De Raad van Beroep Utrecht is nu al bij zijn uitspraak (reg.nr. WWV 1985/1867) van 22 februari 1988 van de interpretatie van de Centrale Raad van Beroep inzake art. 26 Bu Po-verdrag afgeweken. De Raad overweegt: 'In afwijking van het door de Centrale Raad van Beroep ingenomen standpunt, is de Raad echter van oordeel dat het antwoord op de vraag of een verdragsbepaling een ieder verbindend is in de zin van art. 94 Grondwet niet afhankelijk is van een overgangstermijn voor de wetgever om de wetgeving met de betreffende verdragsbepaling in overeenstemming te brengen. Naar de mening van de Raad leent art. 26 van het Bu Po-verdrag zich dan ook in beginsel vanaf 11 maart 1979 - toen het voor Nederland in werking trad - voor rechtstreekse toepassing. De Raad vindt steun voor zijn opvatting in de noot (Henneken) onder vorengenoemde uitspraak van 14 mei 1987, gepubliceerd in Administratief Rechtelijke Beslissingen, 1987, nr. 299.' Bovengenoemde uitspraak van de Raad van Beroep Utrecht is in de rubriek Actualiteiten van dit nummer opgenomen.

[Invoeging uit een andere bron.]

-- ==== Sys2Proof/Machine/Journal.lean ====
section
/-!
DEFINITION. Commit mode at a power failure, the journal it leaves, and the recovery of PS at the next boot (R145, R206,
R437 to R440).
-/

namespace Sys2Proof.Machine

/-! ## Commit mode (R206, R437) -/

/-- Program stores not yet durable are discarded, the latest first; each raises the bus-error exception imprecisely, and a
`pfence` that waits for one completes with it (R206). -/
def State.discardStores (s : State) : State :=
  let lost := s.fab.mramPend
  let s := lost.reverse.foldl (fun s p => s.storeLE p.addr 4 p.old) s
  let s := lost.foldl (fun s p => s.updGrain p.src (fun g => { g with
    imprecise := g.imprecise ++ [(p.pc, p.addr)],
    wait := match g.wait with
      | .pfence none => .pfence (some p.addr)
      | w => w })) s
  { s with fab := { s.fab with mramPend := [] } }

/-- PS enters commit mode: what runs is frozen; a batch that has not reached its second step is abandoned (R437). -/
def State.commitEnter (s : State) : State :=
  let halt := (List.range 12).foldl (fun t r => Tab.set (0, 0) t r (s.stringLoad r)) []
  let now := s.now
  let map := ((s.reg LT_MAP0).toNat, (s.reg LT_MAP1).toNat)
  let s := s.discardStores
  { s with led := { s.led with
    commit := true, commitAt := now, commitRecs := 0, commitDone := none, halt := halt, haltMap := map, batch := none,
    archBusy := none } }

/-- The commit trigger t0: PS enters commit mode, after a PS reset in progress has completed (R18, R437). -/
def State.commitTrigger (s : State) : State :=
  if s.led.commit then s
  else if s.psReset then { s with led := { s.led with commitWait := true } }
  else s.commitEnter

/-! ## The journal (R437) -/

def journalBase : Nat := 0x04719000
def journalMagic : Nat := 0x4C4A4E31

/-- The entry of string r: integrals and references, mAs, contactor state and current at the halt. -/
def State.journalString (s : State) (r : Nat) : List Nat :=
  let v := fun (t : Tab Nat) => bytesLE (mas (Tab.get 0 t r)) 8
  let h := Tab.get (0, 0) s.led.halt r
  v s.led.aIn ++ v s.led.aOut ++ v s.led.rIn ++ v s.led.rOut ++ v s.led.rInPrev ++ v s.led.rOutPrev ++
    bytesLE h.1 4 ++ bytesLE (wrapInt h.2 32) 4 ++ List.replicate 8 0

/-- The entry of cell f, 64 bits. -/
def State.journalCell (s : State) (f : Nat) : Nat :=
  let x := s.life f
  let last := s.loadLE (cellAddr f + 20) 4
  s.loadLE (cellAddr f + 12) 2 + b2n x.fresh * 2 ^ 16 + x.tbin % 8 * 2 ^ 17 + x.sbin % 4 * 2 ^ 20 +
    Nat.min (x.bal / 1000) 65535 * 2 ^ 32 + Nat.min (s.secs - last) 4095 * 2 ^ 48

/-- The journal written: trailer invalid first, header, strings and cells, trailer last. -/
def State.journalWrite (s : State) : State :=
  let seq := (s.led.jseq + 1) % 2 ^ 32
  let used := (s.led.cells.filter (fun p => p.2.used)).map (fun p => p.1)
  let w0 := bytesLE journalMagic 4 ++ bytesLE seq 4
  let s := s.mramWrite (journalBase + 167872) (List.replicate 8 255)
  let s := s.mramWrite journalBase (w0 ++ bytesLE (s.led.commitAt / 1000) 8 ++ bytesLE used.length 4 ++ bytesLE 0 4 ++
    List.replicate 4 255 ++ List.replicate 36 0)
  let s := (List.range 12).foldl (fun s r => s.mramWrite (journalBase + 64 + r * 64) (s.journalString r)) s
  let s := used.foldl (fun s f => s.mramWrite (journalBase + 832 + f * 8) (bytesLE (s.journalCell f) 8)) s
  let s := s.mramWrite (journalBase + 167872) (w0 ++ List.replicate 56 0)
  { s with led := { s.led with jseq := seq, jpend := true } }

/-- Entries left in block buffers. -/
def State.leftInBuffers (s : State) : Nat := s.led.bufs.foldl (fun n p => n + p.2.unsent.length) 0

/-- Commit mode runs to its end: queued records, the journal unless one is pending, EV_LED_PF_COMMIT (R437, R438). -/
def State.commitFinish (s : State) : State :=
  let s := s.persistAll
  let had := s.led.jpend
  let s := if had then s else s.journalWrite
  let s := s.persistOwn srcLedger EV_LED_PF_COMMIT [s.led.jseq, s.led.commitRecs, s.leftInBuffers, b2n (!had)]
  let now := s.now
  { s with led := { s.led with commitDone := some now } }

/-- Before a chip reset with power present PS completes the step it is writing and closes the session word; a commit mode
in force keeps it open (R438). -/
def State.psClose (s : State) : State :=
  if s.psReset ∨ s.led.commit then s
  else
    let s := match s.led.batch with
      | some b => let s := s.mendBatch b; s.redoWrite (s.batchUnits b)
      | none => s
    s.mramWrite 0x04718800 (bytesLE 0 8)

/-! ## Recovery at boot (R440) -/

/-- The redo slot with a valid W0. -/
def State.redoFind (s : State) : Option Nat := (List.range 48).find? (fun r => s.loadLE (redoAddr r) 4 == 0x52454431)

/-- Step 2: the images of a redo slot written into place, and the slot invalidated. -/
def State.redoRecover (s : State) : State × Nat :=
  match s.redoFind with
  | none => (s, 0)
  | some r =>
    let a := redoAddr r
    let n := Nat.min 31 (s.loadLE (a + 8) 4)
    let s := (List.range n).foldl (fun s i =>
      s.mramWrite (0x04490000 + s.loadLE (a + 12 + 2 * i) 2 * 128) (s.loadBytes (a + 128 + 128 * i) 128)) s
    (s.mramWrite a (List.replicate 8 255), 1)

/-- A slot of 64 bytes, or a change-log entry of 32, is valid: its validity word is not all ones and no word of it is
poisoned (R418, R430, R443). -/
def State.slotValid (s : State) (a n w : Nat) : Bool :=
  (s.loadLE (a + w) 8 != 2 ^ 64 - 1) && (List.range (n / 8)).all (fun i => s.sound (a + 8 * i) 8)

/-- Step 3: the head of an area of `k` slots: a valid slot whose next slot is invalid or does not hold its sequence + 1. -/
def State.headOf (s : State) (base k n w sq : Nat) : Option Nat :=
  (List.range k).find? (fun i =>
    let a := base + i * n
    let b := base + (i + 1) % k * n
    s.slotValid a n w && (!s.slotValid b n w || s.loadLE (b + sq) 4 != (s.loadLE (a + sq) 4 + 1) % 2 ^ 32))

/-- Records that can be reached going back from the head: sequences that fall by one, as far as the latest
EV_LED_SED_CLEAR (R427, R429). -/
def State.reachBack (s : State) (i seq : Nat) : Nat → Nat
  | 0 => 0
  | n + 1 =>
    let a := 0x04790000 + i * 64
    if s.slotValid a 64 8 && s.loadLE (a + 12) 4 == seq then
      if s.loadLE a 2 = EV_LED_SED_CLEAR then 1
      else 1 + s.reachBack ((i + 98303) % 98304) ((seq + 2 ^ 32 - 1) % 2 ^ 32) n
    else 0

/-- The heads of the bedrock, the sediment and the change log (R440). -/
def State.findHeads (s : State) : State :=
  let bed := ((List.range 4096).find? (fun i => !s.slotValid (0x04450000 + i * 64) 64 8)).getD 4096
  let s := s.wr LEDGER_STAT LEDGER_STAT_BEDN bed
  let s := match s.headOf 0x04790000 98304 64 8 12 with
    | some i =>
      let seq := s.loadLE (0x04790000 + i * 64 + 12) 4
      { s with led := { s.led with
        seqNext := (seq + 1) % 2 ^ 32, sedSlot := (i + 1) % 98304, sedReach := s.reachBack i seq 98304 } }
    | none => { s with led := { s.led with sedReach := 0, sedSlot := 0 } }
  match s.headOf 0x04420000 4096 32 0 0 with
  | some i => { s with led := { s.led with
      chgNext := (i + 1) % 4096, chgSeq := (s.loadLE (0x04420000 + i * 32) 4 + 1) % 2 ^ 32 } }
  | none => s

/-- The newest chip time found in the sediment, ns. -/
def State.newestTime (s : State) : Nat :=
  (List.range s.led.sedReach).foldl (fun m i =>
    Nat.max m (s.loadLE (0x04790000 + (s.led.sedSlot + 98304 - 1 - i) % 98304 * 64 + 4) 8)) 0

/-- The wear records and the cells in use, as MRAM holds them. -/
def State.lifeLoad (s : State) : State :=
  let offs := [0, 4, 8, 12, 16, 20, 24, 28, 30]
  let wear := if s.sectionOk then
      (List.range 24).foldl (fun t n => ((offs.zip wearWidths).zipIdx).foldl (fun t p =>
        Tab.set 0 t (n * 16 + p.2) (s.loadLE (0x04718000 + n * 32 + p.1.1) p.1.2)) t) []
    else []
  let s := { s with trip := { s.trip with wear := wear } }
  let bad := (List.range 20736).filter (fun f => bit (s.byte (cellAddr f + 11)).toNat 0 && s.loadLE (cellAddr f) 8 != 2 ^ 64 - 1
    && !s.recOk (cellAddr f))
  let s := bad.foldl (fun s f => s.cellLost f) s
  let used := (List.range 20736).filter s.recUsed
  let s := used.foldl (fun s f =>
    let r := s.loadBytes (cellAddr f) 128
    s.updLife f (fun x => { x with
      used := true, vmax := leField r 84 2, vmin := leField r 86 2, tmax := sext (leField r 88 2) 16,
      tmin := sext (leField r 90 2) 16 })) s
  s.useSync

/-- One contactor drop inferred, under load or at zero current (R145): fields 1 zero-current openings, 2 openings under
load, 4 drops, 5 largest current, 6 sum of currents. -/
def State.lossInfer (s : State) (n : Nat) (complete : Bool) (i : Nat) : State :=
  let add := fun (s : State) (f k : Nat) =>
    { s with trip := { s.trip with wear := Tab.set 0 s.trip.wear (n * 16 + f) (Tab.get 0 s.trip.wear (n * 16 + f) + k) } }
  let s := add s 4 1
  if complete then
    if i < s.rd PW_TRIP_CFG PW_TRIP_CFG_IZERO * 100 then add s 1 1 else s
  else
    let s := add (add s 2 1) 6 (i / 1000)
    { s with trip := { s.trip with wear := Tab.set 0 s.trip.wear (n * 16 + 5) (Nat.max i (Tab.get 0 s.trip.wear (n * 16 + 5))) } }

/-- An opening of contactor n held through R151 counts as under load, without a current (R151). -/
def State.heldOpening (s : State) (n : Nat) : State :=
  { s with trip := { s.trip with wear := Tab.set 0 s.trip.wear (n * 16 + 2) (Tab.get 0 s.trip.wear (n * 16 + 2) + 1) } }

/-- The contactor inference of R145 over the strings recorded closed: mask of closed contactors and current, mA. -/
def State.inferAll (s : State) (complete : Bool) (rec_ : Nat → Nat × Int) : State :=
  (List.range 12).foldl (fun s r =>
    let x := rec_ r
    if x.1 % 4 = 0 then s
    else
      let s := if bit x.1 0 then s.lossInfer (2 * r) complete x.2.natAbs else s
      let s := if bit x.1 1 then s.lossInfer (2 * r + 1) complete x.2.natAbs else s
      s.raise srcTrip EV_CON_LOSS_INFER [r, wrapInt x.2 32]) s

/-- A cell entry of the journal applied to its record when the commit counts match (R440). -/
def State.applyCell (s : State) (f : Nat) : State :=
  let e := s.loadLE (journalBase + 832 + f * 8) 8
  let r := s.loadBytes (cellAddr f) 128
  if leField r 12 2 ≠ e % 65536 then s
  else
    let str := lifeString s.led.haltMap.1 s.led.haltMap.2 f
    let at_ := fun (k : Nat) => match str with
      | some n => s.loadLE (journalBase + 64 + n * 64 + 8 * k) 8
      | none => 0
    let fresh := bit e 16
    let dIn := (at_ 0 - (if fresh then at_ 2 else at_ 4)) / 36000
    let dOut := (at_ 1 - (if fresh then at_ 3 else at_ 5)) / 36000
    let tb := bits e 19 17
    let sb := bits e 21 20
    let add := fun (bs : List Nat) (o n k : Nat) => putField bs o (bytesLE (leField bs o n + k) n)
    let r := add r 12 4 1
    let r := putField r 20 (bytesLE s.secs 4)
    let r := add (add (add r 24 4 dIn) 28 4 dOut) 32 4 (bits e 47 32)
    let r := add (add r (36 + 4 * tb) 4 (bits e 59 48)) (68 + 4 * sb) 4 (bits e 59 48)
    s.mramWrite (cellAddr f) (withCrc (r.take 124))

/-- Step 4: the outcome of the journal: 0 none, 1 applied, 2 torn, 3 missing (R440). -/
def State.journalRecover (s : State) : State × Nat :=
  let seq := s.loadLE (journalBase + 4) 4
  let pend := s.loadLE journalBase 4 == journalMagic && s.loadLE (journalBase + 24) 4 == 2 ^ 32 - 1
  let whole := s.loadLE (journalBase + 167872) 4 == journalMagic && s.loadLE (journalBase + 167876) 4 == seq
  let sec := fun (s : State) (j : Nat) =>
    s.mramWrite 0x04718000 (withCrc ((s.sectionImage.take 1548) ++ bytesLE j 4))
  if pend && whole then
    let used := (s.led.cells.filter (fun p => p.2.used)).map (fun p => p.1)
    let s := used.foldl (fun s f => s.applyCell f) s
    let h := fun r => (s.loadLE (journalBase + 64 + r * 64 + 48) 4, sext (s.loadLE (journalBase + 64 + r * 64 + 52) 4) 32)
    let s := s.inferAll true h
    let s := s.mramWrite (journalBase + 24) (bytesLE 0 4)
    let s := sec s seq
    (({ s with led := { s.led with jpend := false } }).raise srcBoot EV_LT_APPLY [seq], 1)
  else if pend ∨ s.loadLE 0x04718800 8 = 0x53455331 then
    let s := s.raise srcLedger EV_LED_TORN [seq]
    let h := fun r => (s.loadLE (0x04718000 + 768 + r * 64 + 4) 1, sext (s.loadLE (0x04718000 + 768 + r * 64) 4) 32)
    let s := if s.sectionOk then s.inferAll false h else s
    let last := if s.sectionOk then s.loadLE (0x04718000 + 1548) 4 else 0
    let s := sec s last
    let s := if pend then s.mramWrite (journalBase + 24) (bytesLE 0 4) else s
    ({ s with led := { s.led with jpend := false } }, if pend then 2 else 3)
  else (s, 0)

/-- The steps of R440 in order: remap table, redo, heads, journal, session, boot record; then what the supervisor left for
PS to persist (R475, R480, R485). -/
def State.bootRecovery (s : State) : State :=
  let s := s.wr PS_MRAM_STAT PS_MRAM_STAT_SPARES s.led.remap.length
  let redo := s.redoRecover
  let s := (redo.1).findHeads
  let s := s.lifeLoad
  let s := if s.sv.drops = 0 then s else
    let s := (List.range 24).foldl (fun (s : State) n => if bit s.sv.drops (n / 2) then s.heldOpening n else s) s
    (({ s with led := { s.led with secDirty := true }, sv := { s.sv with drops := 0 } } : State)).startBatch
  let j := s.journalRecover
  let s := (j.1).mramWrite 0x04718800 (bytesLE 0x53455331 8)
  let newest := s.newestTime
  let s := s.persistOwn srcLedger EV_LED_BOOT
    [newest % 2 ^ 32, newest / 2 ^ 32, s.ns % 2 ^ 32, s.ns / 2 ^ 32, j.2 + b2n (decide (s.ns < newest)) * 2 ^ 31, redo.2]
  let s := match s.sv.owedReset with
    | some (c, p) => s.persistOwn srcSV EV_SV_RESET [c, p]
    | none => s
  let s := match s.sv.owedHeld with
    | some n => s.persistOwn srcSV EV_SV_RESET_HELD [n, s.rd SV_RST_STAT SV_RST_STAT_GLITCHN]
    | none => s
  let s := if s.sv.owedRtc then s.persistOwn srcSV EV_SV_RTC_LOST [0] else s
  { s with sv := { s.sv with owedReset := none, owedHeld := none, owedRtc := false, powerLost := false } }

end Sys2Proof.Machine
end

Wat moeten vrouwen doen om alsnog AA W-uitkering te krijgen ? Vrouwen moeten bij de bedrijfsvereniging een verzoek indienen om terug te komen op de destijds genomen intrekkings- c.q. weigeringsbeslissingen. Voor vrouwen die destijds geen aanvraag hebben gedaan is daarbij nog van belang dat art. 25 lid 2 AAW bepaalt dat de uitkering niet eerder ingaat dan een jaar voor de dag, waarop de aanvraag werd ingediend. De bedrijfsvereniging kan voor bijzondere gevallen daarvan afwijken. Gelet echter op het feit dat in deze gevallen sprake is van beslissingen die zijn genomen op grond van onrechtmatige wetgeving is er naar mijn mening sprake van een bijzonder geval en dient de uitkering alsnog in te gaan met ingang van de datum waarop deze destijds had kunnen ingaan. Dat de bedrijfsvereniging zelfstandig zal gaan onderzoeken welke vrouwen alsnog voor uitkering in aanmerking komen, zoals dat destijds is gebeurd bij de wijziging jurisprudentie van de Centrale Raad met betrekking tot het meenemen van het overwerk in het dagloon, valt niet te verwachten.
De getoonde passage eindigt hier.